Касьян Иннокентьевич, в одном углу, рядом с обшарпанным контрабасом, уединился с дочкой; они тихо делились между собой продолжениями незаконченной повести. Мама подсела к тёте Любе в другом углу, подле изразцовой печки с дверцей, надёжно запертой опущенным крылом синицы-ремеза. Они увлеклись воспоминаниями. За столом осталась одна Фотиния, она же Фата Моргана.
– А что вы уже сделали в кино? – спросила у Дорифора Фата Моргана, когда тот вновь появился в комнате и сел за стол напротив неё.
– Да пока ничего.
– Нет, вы чего-то не договариваете. Не на экскурсию же вы ходите по киностудиям.
– Ваша прозорливость ужасна. Есть. Несколько штук вещей.
– Рассказать о них страшно, да?
– Страшно. А названиями поделиться могу. Рабочими. Потому что в названиях упрятана основная фабула.
– Вы невыносимо щедрый человек. Не знаю даже, радоваться мне или печалиться, ощущая ваше великодушие. И?
– Например, «Гигантик и малышище».
– Хм, угу, есть, есть представление о возможной фабуле.
– Нравится?
– Нравится. А ещё?
– «Лобзание Минервы». «Личность безобразия и безличие красоты». «Горький плач диавола над безжизненным телом себя». «Летать-бежать-идти-ползти-лежать-сидеть-стоять-подпрыгивать». И ещё не менее сотни подобного.

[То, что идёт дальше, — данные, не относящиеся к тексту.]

-- ==== Sys2Proof/Tests/Slice0.lean ====
section
/-! SUPPORT. Small tests. Expected results come from spec/95_test_vectors.md (the vector's number stands in each docstring) or from
the encoding tables of spec/30_encoding.md; the second half shows, for every obligation with hypotheses, a state and operands that
meet them. -/

namespace Sys2Proof.Tests

open Sys2Proof Sys2Proof.Machine

/-! ### Helpers -/

/-- The state after the first step of s with this word placed at PC. -/
def after (s : State) (w : Nat) : Option State :=
  match step (s.withFetchWord 16 w) with
  | .next t => some t
  | .fault _ => none
  | .refused _ => none

/-- The fault of that step. -/
def faultOf (s : State) (w : Nat) : Option Fault :=
  match step (s.withFetchWord 16 w) with
  | .next _ => none
  | .fault f => some f
  | .refused _ => none

/-- The state after reset. -/
def s0 : State := State.reset

/-- The state after reset with these two bytes at 0x200 (what State.load gives for such a ROM, shown by test_load_layout and
obligation LoadedStartState). -/
def rom2 (hi lo : Byte) : State := s0.storeWord (joinBytes hi lo)

/-- A keypad with these keys down. -/
def keysDown (ks : List Key) : Keypad := Vector.ofFn fun k => decide (k ∈ ks)

/-- The state with an instruction turn next, the keys down. -/
def turnNow (s : State) (ks : List Key) : State := { s with script := [.instruction (keysDown ks)] }

/-! ### Decoding: the words of rule R110's map, written out from the spec's formats (rules R101, R102) -/

/-- Rule R110, row 1, vector E1. -/
theorem test_decode_cls : decode 0x00E0 = .ok (.cls) ∧ encode (.cls) = 0x00E0 := by decide

/-- Rule R110, row 2, vector E2. -/
theorem test_decode_ret : decode 0x00EE = .ok (.ret) ∧ encode (.ret) = 0x00EE := by decide

/-- Rule R110, row 3. -/
theorem test_decode_jp : decode 0x1ABC = .ok (.jp 0xABC) ∧ encode (.jp 0xABC) = 0x1ABC := by decide

/-- Rule R110, row 4. -/
theorem test_decode_call : decode 0x2FE1 = .ok (.call 0xFE1) ∧ encode (.call 0xFE1) = 0x2FE1 := by decide

/-- Rule R110, row 5. -/
theorem test_decode_seImm : decode 0x3C5A = .ok (.seImm 0xC 0x5A) ∧ encode (.seImm 0xC 0x5A) = 0x3C5A := by decide

/-- Rule R110, row 6. -/
theorem test_decode_sneImm : decode 0x4207 = .ok (.sneImm 2 0x07) ∧ encode (.sneImm 2 0x07) = 0x4207 := by decide

/-- Rule R110, row 7. -/
theorem test_decode_seReg : decode 0x5AB0 = .ok (.seReg 0xA 0xB) ∧ encode (.seReg 0xA 0xB) = 0x5AB0 := by decide

/-- Rule R110, row 8, rule R112's example. -/
theorem test_decode_ldImm : decode 0x6A3C = .ok (.ldImm 0xA 0x3C) ∧ encode (.ldImm 0xA 0x3C) = 0x6A3C := by decide

/-- Rule R110, row 9. -/
theorem test_decode_addImm : decode 0x7320 = .ok (.addImm 3 0x20) ∧ encode (.addImm 3 0x20) = 0x7320 := by decide

/-- Rule R110, row 10. -/
theorem test_decode_ldReg : decode 0x8120 = .ok (.ldReg 1 2) ∧ encode (.ldReg 1 2) = 0x8120 := by decide

/-- Rule R110, row 11. -/
theorem test_decode_orReg : decode 0x8341 = .ok (.orReg 3 4) ∧ encode (.orReg 3 4) = 0x8341 := by decide
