-- ==== Sys2Proof/Machine/Types.lean ====
section
/-! DEFINITION. The parts the state is made of (10_state.md): a core, a board, the timing controller, the fatal
conditions, the stepping call in progress and the host's calls. Plain data throughout. -/

namespace Sys2Proof.Machine

/-- The condition-code register as its "8 independent flags" (R27); bit 7 down to bit 0 are e f h i n z v c. No bit is
hardwired or reserved, so the byte and the flags determine each other (`CC.toByte`, `CC.ofByte`). -/
structure CC where
  /-- Entire, bit 7 (R35) -/
  e : Bool
  /-- FIRQ mask, bit 6 (R34) -/
  f : Bool
  /-- Half-carry, bit 5 (R33) -/
  h : Bool
  /-- IRQ mask, bit 4 (R32) -/
  i : Bool
  /-- Negative, bit 3 (R31) -/
  n : Bool
  /-- Zero, bit 2 (R30) -/
  z : Bool
  /-- Overflow, bit 1 (R29) -/
  v : Bool
  /-- Carry, bit 0 (R28) -/
  c : Bool
deriving DecidableEq, Repr

/-- The flags of a byte, bit 7 first (R27). -/
def CC.ofByte (v : Byte) : CC where
  e := v.getLsbD 7
  f := v.getLsbD 6
  h := v.getLsbD 5
  i := v.getLsbD 4
  n := v.getLsbD 3
  z := v.getLsbD 2
  v := v.getLsbD 1
  c := v.getLsbD 0

/-- The byte of the flags (R27): E F H I N Z V C from bit 7 down to bit 0. -/
def CC.toByte (cc : CC) : Byte :=
  (BitVec.ofBool cc.e ++ BitVec.ofBool cc.f ++ BitVec.ofBool cc.h ++ BitVec.ofBool cc.i ++
    BitVec.ofBool cc.n ++ BitVec.ofBool cc.z ++ BitVec.ofBool cc.v ++ BitVec.ofBool cc.c : BitVec (1 + 1 + 1 + 1 + 1 + 1 + 1 + 1))

/-- The wait state of a core (R43). -/
inductive Wait where
  | run
  | sync
  | cwai
deriving DecidableEq, Repr

/-- The state of one CPU core: its registers (R20 to R36) and its hidden state (R40 to R43). -/
structure Core where
  a : Byte
  b : Byte
  x : Word
  y : Word
  u : Word
  s : Word
  pc : Word
  dp : Byte
  cc : CC
  pendingIRQ : Bool
  pendingFIRQ : Bool
  pendingNMI : Bool
  nmiArmed : Bool
  missedIRQ : Nat
  missedFIRQ : Nat
  irqCount : Nat
  firqCount : Nat
  tickCount : Nat
  wait : Wait
deriving DecidableEq, Repr

/-- What a board owns besides its configuration (R44, R48). -/
structure BoardState where
  core : Core
  /-- by RAM offset, which is the address (20_memory.md R75) -/
  ram : Memory
  /-- the last raw byte written to each address of the hardware window (R48) -/
  hwShadow : Memory
  bank : Nat
deriving DecidableEq, Repr

/-- The watchdog's state (60_exceptions.md R432). -/
inductive WdState where
  | idle
  | armed
  | expired
deriving DecidableEq, Repr

/-- The main board's interrupt/timing controller (R45). -/
structure Controller where
  wdState : WdState
  wdCounter : Nat
  zcCounter : Nat
  zcFlag : Bool
  irqCounter : Nat
  periodicIrqEnable : Bool
  zcToggleCount : Nat
  wdExpiredCount : Nat
deriving DecidableEq, Repr

/-- The fatal conditions (R49; 60_exceptions.md R401 to R403). -/
inductive FatalCond where
  /-- bytes at `addr` that select no instruction: the bytes fetched so far -/
  | invalidOpcode (b : Board) (addr : Word) (bytes : List Byte)
  /-- a bus request outside 0 .. 0xFFFF -/
  | invalidBusAccess (b : Board) (addr : Nat)
  /-- a rejected bank-select byte -/
  | bankError (b : Board) (v : Byte)
deriving DecidableEq, Repr

/-- The kind of an unrecognised access (R404). -/
inductive AccessKind where
  | read
  | write
deriving DecidableEq, Repr

/-- One entry of the diagnostic record: `UnrecognizedRegisterAccess(board, off, kind)` (R404). -/
structure Diag where
  board : Board
  off : Nat
  kind : AccessKind
deriving DecidableEq, Repr

/-- An `executeCycles(totalTicks, ticksPerStep)` call in progress (R460). -/
structure ExecCall where
  total : Nat
  perStep : Nat
  executed : Nat
deriving DecidableEq, Repr

/-- Where the host's stepping call stands, which says the agent that moves next (R419, R420, R460 to R463; log entries 14
and 24). -/
inductive Lock where
  /-- no call in progress; the host single-steps the core in focus -/
  | idle (focus : Board)
  /-- inside `steps(n)` of one core, `done` cycles consumed so far (R420) -/
  | steps (b : Board) (n done : Nat)
  /-- phase 1 of a sub-step: the main core runs until `want` cycles have elapsed -/
  | mainSlice (call : ExecCall) (want ran : Nat)
  /-- phase 2: the controller advances by the `t` ticks consumed -/
  | control (call : ExecCall) (t : Nat)
  /-- phase 3: the sound core runs for its budget -/
  | soundSlice (call : ExecCall) (budget ran : Nat)
  /-- phase 4: the FM chip and the timer hack, for the `ts` cycles the sound core consumed -/
  | soundEnd (call : ExecCall) (ts : Nat)
deriving DecidableEq, Repr

/-- A host call not yet made (INDEX.md; 60_exceptions.md R407; 70_reset_and_hazards.md R480, R497, R499). The queue is
read only when no stepping call is in progress. -/
inductive HostCall where
  | irq (b : Board)
  | firq (b : Board)
  | nmi (b : Board)
  | clearIrqMasking (b : Board)
  | step (b : Board)
  | steps (b : Board) (n : Nat)
  | executeCycles (total perStep : Nat)
  | advance (t : Nat)
  | reset
  | resetBoard (b : Board)
  | busRead (b : Board) (addr : Nat)
  | busWrite (b : Board) (addr : Nat) (v : Byte)
  | setDirectInput (row : Nat) (v : Byte)
  /-- the spec gives the bitmask no width: any number (DESIGN CHOICE, log entry 35) -/
  | setCabinetInput (bitmask : Nat)
deriving DecidableEq, Repr

/-- The core whose step it is: every bus access, register and flag of an instruction is this core's. -/
def Lock.board : Lock → Board
  | .idle focus => focus
  | .steps b _ _ => b
  | .mainSlice _ _ _ => .main
  | .control _ _ => .main
  | .soundSlice _ _ _ => .sound
  | .soundEnd _ _ => .sound

end Sys2Proof.Machine
end

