-- ==== Sys2Proof/Machine/Access.lean ====
section
/-! DEFINITION. Reading and replacing the parts of the state: a board, a core, the stepping core. -/

namespace Sys2Proof.Machine

/-- The core whose step it is. -/
def State.active (s : State) : Board := s.lock.board

/-- What a board owns. -/
def State.bd (s : State) : Board → BoardState
  | .main => s.main
  | .sound => s.sound

/-- The state with a board's part replaced. -/
def State.setBd (s : State) (b : Board) (v : BoardState) : State :=
  match b with
  | .main => { s with main := v }
  | .sound => { s with sound := v }

/-- A board's core. -/
def State.coreOf (s : State) (b : Board) : Core := (s.bd b).core

/-- The state with a board's core replaced. -/
def State.setCoreOf (s : State) (b : Board) (c : Core) : State := s.setBd b { s.bd b with core := c }

/-- The core whose step it is. -/
def State.core (s : State) : Core := s.coreOf s.active

/-- The state with the stepping core replaced. -/
def State.setCore (s : State) (c : Core) : State := s.setCoreOf s.active c

/-- The state with one change made to a board's core. -/
def State.modCoreOf (s : State) (b : Board) (f : Core → Core) : State := s.setCoreOf b (f (s.coreOf b))

/-- The state with one change made to the stepping core. -/
def State.modCore (s : State) (f : Core → Core) : State := s.setCore (f s.core)

/-- `n` cycles consumed by the stepping core (60_exceptions.md R419). -/
def State.tick (s : State) (n : Nat) : State := s.modCore fun c => { c with tickCount := c.tickCount + n }

end Sys2Proof.Machine
end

– Тоже любопытные, по вашим словам, вещицы. А наиболее продвинутая, в смысле реализации?
– Одна вещица есть. В смысле. Режиссёр обрабатывает. Ничего от неё не оставит. У него исключительно оригинальное творческое видение. Переиначит – отец родной не узнает. Именно посему пока ничего и нет, если говорить о толке.
– Но перед тем как злодей не переиначил, отец родной пусть потрудится рассказать, в чём там дело? Вещица, говорите, готова, и предвосхищением её теперь не уничтожить.
– А вы не устали от слепого музыканта с глухой художницей?
– Нет, мне всё от вас интересно. Тем более любопытно, чем отличается экспромт от нарочного сочинения. Экспромт от вас я испытала дважды. И оба неплохие.
Сильный мужчина прищурился.
А Фотиния ухмыльнулась и продолжила:
– Один из них сегодня. Устный. А вы о чём подумали?
– Угу, – рассказчика успокоило пояснение. – Рабочее название сценария «Кот на занавеске»…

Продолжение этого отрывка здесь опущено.